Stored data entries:

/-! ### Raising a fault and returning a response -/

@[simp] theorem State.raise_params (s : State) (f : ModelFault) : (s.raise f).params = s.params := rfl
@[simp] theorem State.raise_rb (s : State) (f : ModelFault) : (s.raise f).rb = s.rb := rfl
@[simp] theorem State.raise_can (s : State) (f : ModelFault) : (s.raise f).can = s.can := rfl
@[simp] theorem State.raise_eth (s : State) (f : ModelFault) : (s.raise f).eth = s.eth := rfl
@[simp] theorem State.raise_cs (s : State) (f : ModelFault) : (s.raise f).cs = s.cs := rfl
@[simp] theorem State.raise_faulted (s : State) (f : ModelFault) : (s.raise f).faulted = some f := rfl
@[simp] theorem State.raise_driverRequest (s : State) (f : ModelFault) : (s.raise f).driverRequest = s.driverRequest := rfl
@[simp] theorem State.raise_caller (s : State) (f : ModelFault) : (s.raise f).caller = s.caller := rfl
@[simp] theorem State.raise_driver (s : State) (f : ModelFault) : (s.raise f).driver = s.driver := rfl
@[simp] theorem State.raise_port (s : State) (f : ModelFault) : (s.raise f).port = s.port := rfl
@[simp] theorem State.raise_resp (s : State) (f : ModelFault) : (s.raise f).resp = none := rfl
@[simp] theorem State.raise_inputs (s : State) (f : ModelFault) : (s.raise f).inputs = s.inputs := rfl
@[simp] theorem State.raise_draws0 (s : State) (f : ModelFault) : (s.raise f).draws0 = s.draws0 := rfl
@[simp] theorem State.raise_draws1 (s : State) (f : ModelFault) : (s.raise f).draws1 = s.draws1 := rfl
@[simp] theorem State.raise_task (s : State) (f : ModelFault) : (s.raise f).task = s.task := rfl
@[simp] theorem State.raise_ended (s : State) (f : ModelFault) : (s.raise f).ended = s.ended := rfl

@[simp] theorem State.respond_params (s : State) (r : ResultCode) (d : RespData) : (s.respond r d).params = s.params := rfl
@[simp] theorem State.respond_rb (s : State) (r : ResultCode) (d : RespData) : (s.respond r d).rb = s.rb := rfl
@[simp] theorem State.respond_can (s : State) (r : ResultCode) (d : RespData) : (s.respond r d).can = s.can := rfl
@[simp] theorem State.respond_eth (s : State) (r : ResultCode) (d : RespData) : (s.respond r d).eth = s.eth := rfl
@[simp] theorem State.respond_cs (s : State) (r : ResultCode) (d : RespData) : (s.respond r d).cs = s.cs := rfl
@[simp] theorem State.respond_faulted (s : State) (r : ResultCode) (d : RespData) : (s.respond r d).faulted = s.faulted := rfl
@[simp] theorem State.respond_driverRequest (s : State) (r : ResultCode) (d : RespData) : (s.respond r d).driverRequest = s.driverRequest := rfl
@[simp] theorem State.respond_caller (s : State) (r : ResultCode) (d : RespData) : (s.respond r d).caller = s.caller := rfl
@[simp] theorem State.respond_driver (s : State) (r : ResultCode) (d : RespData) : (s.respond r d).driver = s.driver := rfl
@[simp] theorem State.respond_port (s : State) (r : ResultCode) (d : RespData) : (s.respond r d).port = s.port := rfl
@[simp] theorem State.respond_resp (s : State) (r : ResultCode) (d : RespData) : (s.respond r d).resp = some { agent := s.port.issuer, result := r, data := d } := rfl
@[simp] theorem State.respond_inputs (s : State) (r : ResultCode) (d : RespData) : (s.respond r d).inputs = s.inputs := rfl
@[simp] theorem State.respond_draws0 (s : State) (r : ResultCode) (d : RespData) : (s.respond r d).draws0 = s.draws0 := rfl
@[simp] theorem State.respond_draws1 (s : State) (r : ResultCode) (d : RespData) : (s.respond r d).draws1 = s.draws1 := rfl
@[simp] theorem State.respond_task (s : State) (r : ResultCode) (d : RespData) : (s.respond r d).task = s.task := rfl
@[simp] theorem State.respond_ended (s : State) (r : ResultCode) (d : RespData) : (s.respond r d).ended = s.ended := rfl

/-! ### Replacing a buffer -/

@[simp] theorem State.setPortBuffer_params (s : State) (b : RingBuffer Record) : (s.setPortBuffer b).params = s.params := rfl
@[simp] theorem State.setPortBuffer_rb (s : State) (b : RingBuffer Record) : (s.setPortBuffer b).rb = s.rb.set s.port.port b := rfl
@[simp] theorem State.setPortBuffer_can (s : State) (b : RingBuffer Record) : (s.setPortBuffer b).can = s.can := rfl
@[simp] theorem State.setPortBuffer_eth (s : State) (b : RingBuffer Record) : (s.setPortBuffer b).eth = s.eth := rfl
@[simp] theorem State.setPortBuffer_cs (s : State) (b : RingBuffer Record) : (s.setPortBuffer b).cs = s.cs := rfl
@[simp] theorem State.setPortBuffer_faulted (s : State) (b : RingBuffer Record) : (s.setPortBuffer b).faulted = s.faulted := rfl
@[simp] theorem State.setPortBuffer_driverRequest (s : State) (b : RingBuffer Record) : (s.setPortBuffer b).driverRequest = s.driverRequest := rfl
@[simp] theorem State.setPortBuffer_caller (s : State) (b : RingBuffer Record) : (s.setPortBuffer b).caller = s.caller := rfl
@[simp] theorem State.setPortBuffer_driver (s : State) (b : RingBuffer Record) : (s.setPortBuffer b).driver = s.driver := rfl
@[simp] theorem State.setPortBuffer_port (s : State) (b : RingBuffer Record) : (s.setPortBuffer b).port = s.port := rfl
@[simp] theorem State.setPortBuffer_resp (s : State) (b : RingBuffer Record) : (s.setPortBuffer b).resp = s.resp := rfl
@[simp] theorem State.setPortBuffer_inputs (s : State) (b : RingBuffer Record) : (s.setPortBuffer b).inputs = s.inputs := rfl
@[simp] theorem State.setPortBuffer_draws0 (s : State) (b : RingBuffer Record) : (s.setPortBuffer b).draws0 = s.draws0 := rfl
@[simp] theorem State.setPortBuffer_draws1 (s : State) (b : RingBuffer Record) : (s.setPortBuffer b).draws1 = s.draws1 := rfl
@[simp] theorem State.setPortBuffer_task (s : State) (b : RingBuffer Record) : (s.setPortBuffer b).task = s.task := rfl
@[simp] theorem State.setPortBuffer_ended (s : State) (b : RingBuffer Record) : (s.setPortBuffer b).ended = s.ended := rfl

## Work to be completed
The first line of the entries above marks where to begin; repeat each line exactly through the one that contains "f).can = s.can := rfl", and include that line.

## Output of the task
/-! ### Raising a fault and returning a response -/

@[simp] theorem State.raise_params (s : State) (f : ModelFault) : (s.raise f).params = s.params := rfl
@[simp] theorem State.raise_rb (s : State) (f : ModelFault) : (s.raise f).rb = s.rb := rfl
@[simp] theorem State.raise_can (s : State) (f : ModelFault) : (s.raise f).can = s.can := rfl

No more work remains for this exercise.